▸ **Work request**
Search the material for the word "order" and report each line where it turns up.

• • • •

-- ==== Sys2Proof/Certificates/Slice0/Obligations.lean ====
section
/-! DEFINITION. The statements for the provers, from the numbered rules of spec/. A conclusion `exec i s = .next { s with … }`
is the instruction's result, its completion and its frame in one: every field not named is as before. -/

open Sys2Proof Sys2Proof.Machine

/-! ### Encoding (spec/30_encoding.md) -/

/-- R71 over R64, R65, R67, R68: decoding the word of a well-formed command gives the command back, with every operand. -/
def Obligations.DecodeOfEncodeIsIdentity : Prop :=
  ∀ i : Instr, i.wf = true → decode i.cmdReg (encode i) = .ok i

/-- D43, "strict decoding, so no word has two meanings": a word that decodes at a register is the word of a well-formed
command of that register. -/
def Obligations.DecodedWordIsItsEncoding : Prop :=
  ∀ (r : CmdReg) (w : Word) (i : Instr), decode r w = .ok i → i.cmdReg = r ∧ i.wf = true ∧ encode i = w

/-- R69, R119, R121: exactly the words that select no row are rejected, and writing one to its command register changes nothing
but that unit's `ERR`, which becomes IllegalCommand if it was 0. That the write is answered as accepted (`bus`) is the model's
choice (log 2). -/
def Obligations.IllegalWordRecordsIllegalCommand : Prop :=
  (∀ (r : CmdReg) (w : Word), (∃ e, decode r w = .error e) ↔ illegalWord r w) ∧
  ∀ (s : State) (rest : List BusEvent) (w : Word), s.inReset = false →
    (s.pending = .st32 0x000 w :: rest → illegalWord .dlCmd w →
      step s = .next { s with
        pending := rest, bus := .written,
        dl := { s.dl with err := if s.dl.err = .noError then .illegalCommand else s.dl.err } }) ∧
    (s.pending = .st32 0x100 w :: rest → illegalWord .phCmd w →
      step s = .next { s with
        pending := rest, bus := .written,
        ph := { s.ph with err := if s.ph.err = .noError then .illegalCommand else s.ph.err } })

/-- Words written out from R64, R65, R67 and R68, with the ones 95_test_vectors.md 2.1 lists, decode to their commands. -/
def Obligations.SpecWordsDecode : Prop :=
  decode .dlCmd 0x00000001 = .ok .dlPrepare ∧ decode .dlCmd 0x02000102 = .ok (.dlWrite 1 512) ∧
  decode .dlCmd 0x00040003 = .ok (.dlReadmix 0 4) ∧ decode .dlCmd 0x00FFFF03 = .ok (.dlReadmix 255 255) ∧
  decode .dlCmd 0x00000004 = .ok .dlAdvance ∧ decode .dlCmd 0x00000005 = .ok .dlRelease ∧
  decode .dlCmd 0x00000006 = .ok .dlClrerr ∧ decode .phCmd 0x00000011 = .ok .phSetrate ∧
  decode .phCmd 0x00000012 = .ok .phSetfreq ∧ decode .phCmd 0x00000013 = .ok .phSetphase ∧
  decode .phCmd 0x00000014 = .ok .phReset ∧ decode .phCmd 0x00000015 = .ok .phNext ∧
  decode .phCmd 0x00000016 = .ok .phClrerr ∧ decode .dlCmd 0x00000015 = .error .otherUnitsOpcode ∧
  decode .phCmd 0x00000115 = .error .nonzeroField ∧ decode .dlCmd 0x00000007 = .error .reservedOpcode

/-- R72's expansion column for the commands with operands: `(n << 16) + (c << 8) + op`. -/
def Obligations.CommandWordsAreTheAssemblersWords : Prop :=
  ∀ c n : Nat, c < 256 → n < 65536 →
    (encode (.dlWrite c n)).toNat = n * 65536 + c * 256 + 0x02 ∧
    (encode (.dlReadmix c n)).toNat = n * 65536 + c * 256 + 0x03

/-- R55, R63: with a command word next in the bus order, the step removes the event, accepts the write (`bus`: the model's own,
log 2), and is the command's meaning. -/
def Obligations.StepExecutesTheCommandWritten : Prop :=
  ∀ (s : State) (r : CmdReg) (w : Word) (i : Instr) (rest : List BusEvent),
    s.inReset = false → s.pending = .st32 (cmdAddr r) w :: rest → decode r w = .ok i →
      step s = exec i { s with pending := rest, bus := .written }

/-! ### The bus (spec/20_memory.md, spec/60_exceptions.md) -/

/-- R52: a read that completes changes nothing but the response it returns; a write to no command register has, done twice,
the effect of doing it once. -/
def Obligations.ReadsHaveNoEffectAndPlainWritesAreIdempotent : Prop :=
  (∀ (s t : State) (a : BusAddr), s.inReset = false → service (.ld32 a) s = .next t →
    ∃ w, t = { s with bus := .data w }) ∧
  ∀ (s t : State) (a : BusAddr) (w : Word), s.inReset = false → ioWf s.params s.io = true → a ≠ 0x000 → a ≠ 0x100 →
    service (.st32 a w) s = .next t → service (.st32 a w) t = .next t

/-- R50: an aligned read of each register of the map returns the word its state rule gives, and changes nothing else. -/
def Obligations.RegisterReadsFollowTheMap : Prop :=
  ∀ (s : State) (rest : List BusEvent) (a : BusAddr) (v : Word),
    s.inReset = false → s.pending = .ld32 a :: rest → (a, v) ∈ registerValues s →
      step s = .next { s with pending := rest, bus := .data v }

/-- R51: an aligned read of an address no row of the map covers returns 0, a write there or to a read-only register is
ignored, and a read of a write-only register returns 0; none changes any state. That an ignored write is answered as accepted
(`bus`) is the model's choice, from R125 (log 2). -/
def Obligations.UncoveredAccessesReadZeroAndWriteNothing : Prop :=
  ∀ (s : State) (rest : List BusEvent) (a : BusAddr) (w : Word), s.inReset = false → a.toNat % 4 = 0 →
    let uncovered := (∀ v, (a, v) ∉ registerValues s) ∧ inIoWindow s.params a.toNat = false
    (s.pending = .ld32 a :: rest → uncovered ∨ a = 0x000 ∨ a = 0x100 →
      step s = .next { s with pending := rest, bus := .data 0 }) ∧
    (s.pending = .st32 a w :: rest → uncovered ∨ a ∈ readOnlyAddrs →
      step s = .next { s with pending := rest, bus := .written })

/-- R87, R89, R111: a bus write to `DL_DELAY`, to a `DL_PREP_*` register or to a half of `PH_ARG` stores the word and nothing
else (`bus` is the model's own, log 2). -/
def Obligations.PlainRegisterWritesStore : Prop :=
  ∀ (s : State) (rest : List BusEvent) (a : BusAddr) (v : Word), s.inReset = false → s.pending = .st32 a v :: rest →
    let done : State := { s with pending := rest, bus := .written }
    (a = 0x008 → step s = .next { done with dl := { s.dl with prepSr := v } }) ∧
    (a = 0x00C → step s = .next { done with dl := { s.dl with prepBs := v } }) ∧
    (a = 0x010 → step s = .next { done with dl := { s.dl with prepMaxd := v } }) ∧
    (a = 0x014 → step s = .next { done with dl := { s.dl with delay := v } }) ∧
    (a = 0x108 → step s = .next { done with ph := { s.ph with arg := (s.ph.arg >>> 32).setWidth 32 ++ v } }) ∧
    (a = 0x10C → step s = .next { done with ph := { s.ph with arg := v ++ s.ph.arg.setWidth 32 } })

/-- R88: a bus write of a NaN, of a value below 0 or of a value above 1 (2^149 quanta) to `DL_GAIN` records BadArgument and
stores nothing; every other value, -0.0 among them, is stored. That both are answered as accepted (`bus`) is the model's choice,
from R125 (log 2). -/
def Obligations.GainWriteIsChecked : Prop :=
  ∀ (s : State) (rest : List BusEvent) (v : Word), s.inReset = false → s.pending = .st32 0x018 v :: rest →
    let done : State := { s with pending := rest, bus := .written }
    ((∃ neg m, val32 v = .fin neg m ∧ (m = 0 ∨ neg = false) ∧ m ≤ 2 ^ 149) →
      step s = .next { done with dl := { s.dl with gain := v } }) ∧
    (¬(∃ neg m, val32 v = .fin neg m ∧ (m = 0 ∨ neg = false) ∧ m ≤ 2 ^ 149) →
      step s = .next { done with
        dl := { s.dl with err := if s.dl.err = .noError then .badArgument else s.dl.err } })

/-- R53, R90: for every channel and sample, a bus write of `IO[c][j]` completes and stores the pattern, a bus read after it
returns the pattern, and no other byte of the buffers changes. The form of the responses (`bus`) is the model's own (log 2). -/
def Obligations.IoWordsReadBackWhatWasWritten : Prop :=
  ∀ (s : State) (rest : List BusEvent) (c j : Nat) (a : BusAddr) (v : Word),
    s.params.Legal → s.inReset = false → c < s.params.numCh → j < s.params.maxBlock →
    a.toNat = 0x10000 + c * (4 * s.params.maxBlock) + 4 * j → s.pending = .st32 a v :: .ld32 a :: rest →
      ∃ m : Memory,
        step s = .next { s with pending := .ld32 a :: rest, bus := .written, io := m } ∧
        step { s with pending := .ld32 a :: rest, bus := .written, io := m } =
          .next { s with pending := rest, bus := .data v, io := m } ∧
        ∀ x, ¬(a.toNat ≤ x ∧ x < a.toNat + 4) → m.get? x = s.io.get? x

/-- R127 with R47: an access that is not an aligned 32-bit access is the fault BusMisaligned; a bus read, a DL_WRITE or a
DL_READMIX (past its checks) that reads an I/O element no bus write has written is the fault UninitRead. -/
def Obligations.AccessesWithoutMeaningFault : Prop :=
  (∀ (s : State) (rest : List BusEvent) (a : BusAddr) (width : Width) (data : DWord),
    s.inReset = false → width ≠ .w32 ∨ a.toNat % 4 ≠ 0 →
      (s.pending = .load a width :: rest → step s = .fault .busMisaligned) ∧
      (s.pending = .store a width data :: rest → step s = .fault .busMisaligned)) ∧
  (∀ (s : State) (rest : List BusEvent) (c j : Nat) (a : BusAddr),
    s.params.Legal → s.inReset = false → c < s.params.numCh → j < s.params.maxBlock → a.toNat = ioAddr s.params c j →
    s.pending = .ld32 a :: rest → s.io.word? (ioAddr s.params c j) = none → step s = .fault .uninitRead) ∧
  ∀ (s : State) (ch j : Nat),
    s.dl.prepared = true → ch < s.params.numCh → j < s.dl.bs.toNat → s.io.word? (ioAddr s.params ch j) = none →
      exec (.dlWrite ch s.dl.bs.toNat) s = .fault .uninitRead ∧
      exec (.dlReadmix ch s.dl.bs.toNat) s = .fault .uninitRead

/-- R134, R148: with no access in progress the CORE keeps all its state. -/
def Obligations.IdleCoreKeepsItsState : Prop :=
  ∀ s : State, s.pending = [] → step s = .next s

/-- R135, R136: the reset event, asserted and then released, gives every register its reset value, both memories their
unwritten form, and keeps the parameters and the bus order still to come. The response and the counter of free values are the
model's own (log 2, log 4). -/
def Obligations.ResetEventGivesResetValues : Prop :=
  ∀ (s : State) (rest : List BusEvent), s.pending = .assertReset :: .releaseReset :: rest →
    ∃ n : Nat,
      Sys2Proof.core.run 2 s = .next
        { params := s.params,
          dl := { prepared := false, blockOpen := false, err := .noError, prepSr := 0, prepBs := 0, prepMaxd := 0x7D0,
                  delay := 0, gain := 0x3F4CCCCD, sr := 0, bs := 0, cap := 0, wpos := 0, curDelay := 0, prevDelay := 0 },
          ph := { err := .noError, arg := 0, out := 0, phase := 0, inc := 0x3F22ACB24B91E1EE, freq := 0x3FF0000000000000,
                  rate := 0x40E5888000000000 },
          hist := { cells := [], init := 0, seed := n }, io := [], inReset := false, pending := rest, bus := .idle,
          freeCount := n }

• • • •

▸ **Expected output**
/-- R55, R63: with a command word next in the bus order, the step removes the event, accepts the write (`bus`: the model's own,
unwritten form, and keeps the parameters and the bus order still to come. The response and the counter of free values are the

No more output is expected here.